Magel’s Daughter

| November 20, 2014


Magel's Daughter


“Everyone in the Olina family, living and dead, knows that Magel keeps human body parts in her freezer.”

From the beginning of the novel, the provocative story defies the Minnesota-nice stereotype while inhabiting the territory of Fargo, the movie and mini-series, in all its darkly humorous glory. Magel’s Daughter highlights the deadly manipulation of matriarchal power within a Norwegian family in northern Minnesota, a chilly world of hallucination, incest, and severed heads. It is wickedly funny with a touch of magical realism.

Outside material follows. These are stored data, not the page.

end Sys2Proof.Machine
end

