/-- NOZ_SEND: the frames of the bar's first prepared line that is not sent on the port go to its framer, while
fewer than 8 lines of the bar are buffered there (R278, R279, R286).  A vector with a poisoned word is withheld (R361);
its place is written whole with a later line. -/
def nozSend (b p : Nat) (s : State) : State :=
  let r := s.rbar b
  match r.prepared.find? (fun l => l.ports.any (fun q => q.port == p && !q.sent)) with
  | none => s
  | some l =>
    if !s.portServes p || decide (8 ≤ (bufferedLines (s.port p) b).length) then s
    else
      let sent := r.prepared.map (fun m =>
        if m.ext = l.ext then { m with ports := m.ports.map (fun q => if q.port == p then { q with sent := true } else q) }
        else m)
      let s := s.setRbar b { r with prepared := sent }
      let all := (l.ports.filter (fun q => q.port == p)).flatMap (·.vectors)
      let vectors := all.filter (fun v => (s.queuePoison p v.1 l.line).isEmpty)
      let read := all.flatMap (fun v => s.queuePoison p v.1 l.line)
      let s := { s with mem := { s.mem with poison := s.mem.poison.filter (fun w => !read.contains w) } }
      let s := (vectors.flatMap (nozFrames b l.line)).foldl (fun s f => s.sendFrame p f) (s.sendWaves b p l)
      let x := s.port p
      s.setPort p { x with buffered := x.buffered ++ [{ bar := b, line := l.line, strobed := l.ticketed }] }

/-! ## Module-resident configuration (R280, R281) -/

/-- A CFG record (R280). -/
def cfgRecord (space local_ address : Nat) (data : List Byte) : List Byte :=
  le 1 space ++ le 1 local_ ++ le 2 data.length ++ le 4 address ++ data ++ zeros ((4 - data.length % 4) % 4)

/-- The channel_map byte of class `k` of a head: its slot, 4 EXTERNAL or 0xFF NONE (R280). -/
def channelMap (cfg : Cfg) (h k : Nat) : Nat :=
  match (enabledChans cfg).find? (fun c => chanClass cfg c == k && (chanHeads cfg c).any (fun x => x.1 == h)) with
  | some c => if c < 128 then c % 4 else 4
  | none => 0xFF

/-- Eight pulse windows, 4 bytes each (R280). -/
def windowBytes (w : WaveRec) : List Byte :=
  (w.windows.flatMap (fun x => le 2 x.1 ++ le 2 x.2) ++ zeros 32).take 32

/-- The HEAD record's data (R280). -/
def headData (cfg : Cfg) (h : Nat) (r : HeadRec) : List Byte :=
  le 1 r.bar ++ le 1 r.rows ++ le 2 r.perRow ++ le 1 (barRec cfg r.bar).codeWidth
    ++ le 1 (trigRec cfg (cfg.trigOf r.bar)).spitWindows.toNat ++ le 1 (waveBarRec cfg r.bar).tickleWindows.toNat
    ++ zeros 1 ++ (List.range 4).flatMap (fun k => le 1 (channelMap cfg h k))
    ++ (List.range 8).flatMap (fun i => le 2 (rowRec cfg h i).subDelay) ++ zeros 4

/-- The NOZZLE bytes of a head: trim and amplitude class of each present nozzle (R280). -/
def nozzleData (cfg : Cfg) (h : Nat) : List Byte :=
  (headNozzles cfg h).map (fun n => BitVec.ofNat 8 (bitsOf n.2.2.toNat 21 6 + 64 * nmapClass n.2.2))

/-- NOZZLE records that write `data` from nozzle `first` on (R280). DESIGN CHOICE, log entry 52. -/
def nozzleRecords (l first : Nat) (data : List Byte) : List (List Byte) :=
  (chunks 4088 8193 data).mapIdx (fun i c => cfgRecord 1 l (first + 4088 * i) c)

/-- The banked records of a head under a configuration, but for its nozzles' (R280). -/
def headRecords (cfg : Cfg) (h : Nat) : List (List Byte) :=
  let r := headRec cfg h
  let l := r.localHead
  [cfgRecord 2 l 0 (headData cfg h r)]
    ++ (List.range 4).map (fun k => cfgRecord 3 l k (windowBytes (waveRec cfg (profileRec cfg r.bar k).wave)))
    ++ (List.range 4).map (fun k => cfgRecord 4 l k (profileRec cfg r.bar k).masks)
    ++ [cfgRecord 5 l 0 (windowBytes (waveRec cfg (waveBarRec cfg r.bar).tickleWave))]

/-- Records are gathered into payloads of at most 4,096 bytes (R272). DESIGN CHOICE, log entry 52. -/
def packRecords : List (List Byte) → List (List Byte)
  | [] => []
  | r :: rs =>
    match packRecords rs with
    | [] => [r]
    | q :: qs => if r.length + q.length ≤ 4096 then (r ++ q) :: qs else r :: q :: qs

/-- The length of the longest common start of two lists. -/
def commonStart : List Byte → List Byte → Nat
  | x :: xs, y :: ys => if x = y then commonStart xs ys + 1 else 0
  | _, _ => 0

/-- The NOZZLE records that turn a head's old nozzle bytes into the new ones: from the first byte that
changes to the last (R282: the changes are written). DESIGN CHOICE, log entry 52. -/
def nozzleChanges (l : Nat) (old new : List Byte) : List (List Byte) :=
  if old.length = new.length then
    let k := commonStart old new
    let m := commonStart (old.drop k).reverse (new.drop k).reverse
    nozzleRecords l k ((new.drop k).take (new.length - k - m))
  else nozzleRecords l 0 new

/-- The heads whose records differ between two configurations, with the records that differ: the
module-resident part of a commit (R282).  A head that leaves its bar has its HEAD record written with bar
0xFF. -/
def residentChanges (old new : Cfg) : List (Nat × HeadRec × List (List Byte)) :=
  (List.range 256).filterMap (fun h =>
    let r := headRec new h
    let o := headRec old h
    if r.bar = 0xFF then
      (if o.bar = 0xFF then none else some (h, o, [cfgRecord 2 o.localHead 0 (headData new h { o with bar := 0xFF })]))
    else
      let kept := o.bar != 0xFF && o.port == r.port && o.localHead == r.localHead
      let before := if kept then headRecords old h else []
      let d := (headRecords new h).filter (fun x => !before.contains x)
        ++ nozzleChanges r.localHead (if kept then nozzleData old h else []) (nozzleData new h)
      if d.isEmpty then none else some (h, r, d))

/-- A port writes both banks with the configuration in force in CONFIG (R289). -/
def State.sendConfig (p : Nat) (s : State) : State :=
  let cfg := s.inForce
  let heads := cfg.heads.filter (fun h => h.2.bar != 0xFF && h.2.port == p)
  let payloads := heads.flatMap (fun h =>
    packRecords (headRecords cfg h.1 ++ nozzleRecords h.2.localHead 0 (nozzleData cfg h.1)))
  let first := (s.port p).seq
  let s := ([0, 1].flatMap (fun k => payloads.map (fun d => FrameBody.cfg k d))).foldl (fun s f => s.sendFrame p f) s
  s.setPort p { s.port p with configWaits := (List.range (2 * payloads.length)).map (fun i => (first + i) % 65536) }

/-- A CFG frame goes to a port that is UP, where its acknowledgement is awaited; a port in CONFIG receives it after
the configuration in force, and is UP only once it has acknowledged it as well (R282, R289). -/
def State.sendBanked (rank : Nat) (acc : State × List (Nat × Nat)) (f : Nat × Nat × List Byte) : State × List (Nat × Nat) :=
  let s := acc.1
  let seq := (s.port f.1).seq
  match (s.port f.1).state with
  | .up => (s.sendAs rank f.1 (.cfg f.2.1 f.2.2), acc.2 ++ [(f.1, seq)])
  | .config =>
    let s := s.sendAs 5 f.1 (.cfg f.2.1 f.2.2)
    (s.setPort f.1 { s.port f.1 with configWaits := (s.port f.1).configWaits ++ [seq] }, acc.2)
  | _ => acc

/-- CFG frames go out: port, bank and payload; the frames awaited are answered.  `first`: those of a commit
that is not accepted, which precede catch-up (R286). -/
def State.sendCfg (first : Bool) (frames : List (Nat × Nat × List Byte)) (s : State) : State × List (Nat × Nat) :=
  frames.foldl (State.sendBanked (if first then 4 else 5)) (s, [])

/-! ## Port states (R289, R290, R296) -/

/-- The code of a port state (R289). -/
def portCode : PortState → Nat
  | .down => 0
  | .electrical => 1
  | .blockLock => 2
  | .rimLock => 3
  | .hello => 4
  | .tsyAlign => 5
  | .config => 6
  | .up => 7
  | .incompatible => 8
  | .off => 9

/-- A port enters a state; entries to DOWN, UP and INCOMPATIBLE are posted (R296). -/
def State.enterPort (p : Nat) (st : PortState) (reason : Reason) (s : State) : State :=
  let x := s.port p
  let s := s.setPort p { x with
    state := st, since := s.tick, rims := 0, alignGood := 0
    retrains := if st == .down then x.retrains + 1 else x.retrains }
  if st == .down || st == .up || st == .incompatible then
    s.post (ev Ev.canePortState Cls.canePort p reason (portCode st + 16 * portCode x.state))
  else s

/-- What is under way on a port ends: its lines are no longer buffered (R278, R290). -/
def dropTraffic (x : Port) : Port :=
  { x with
    unacked := [], buffered := [], configWaits := [], wavSent := [], strobeQueue := [], adj := 0, aligned := false
    strobes := [], waiting := [], lastWav := none, lateFor := [] }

On the surface, it is an episodic blitz through the last days of Karin Brix’s sanity. By the end, Karin has lost it, and it’s all her mother’s fault. Magel is a classic femme fatale who has grown old and spoiled everyone’s lives just like her mother, and her mother’s mother. Magel is the reigning matriarch, and Karin is on her way to becoming just like her, though struggling to reclaim herself as an artist after years of raising two sons in an unsatisfying marriage. Karin is assisted in her endeavors by lively hallucinations of her ancestors. And during Karin’s struggles, her father’s glass eye weaves through her imagination as the only sound counsel amid the chaos.

This is a work of unbridled inventiveness and rare insight that takes the reader on an unexpected joy ride through uncharted waters. Buckle up! And prepare to be astonished.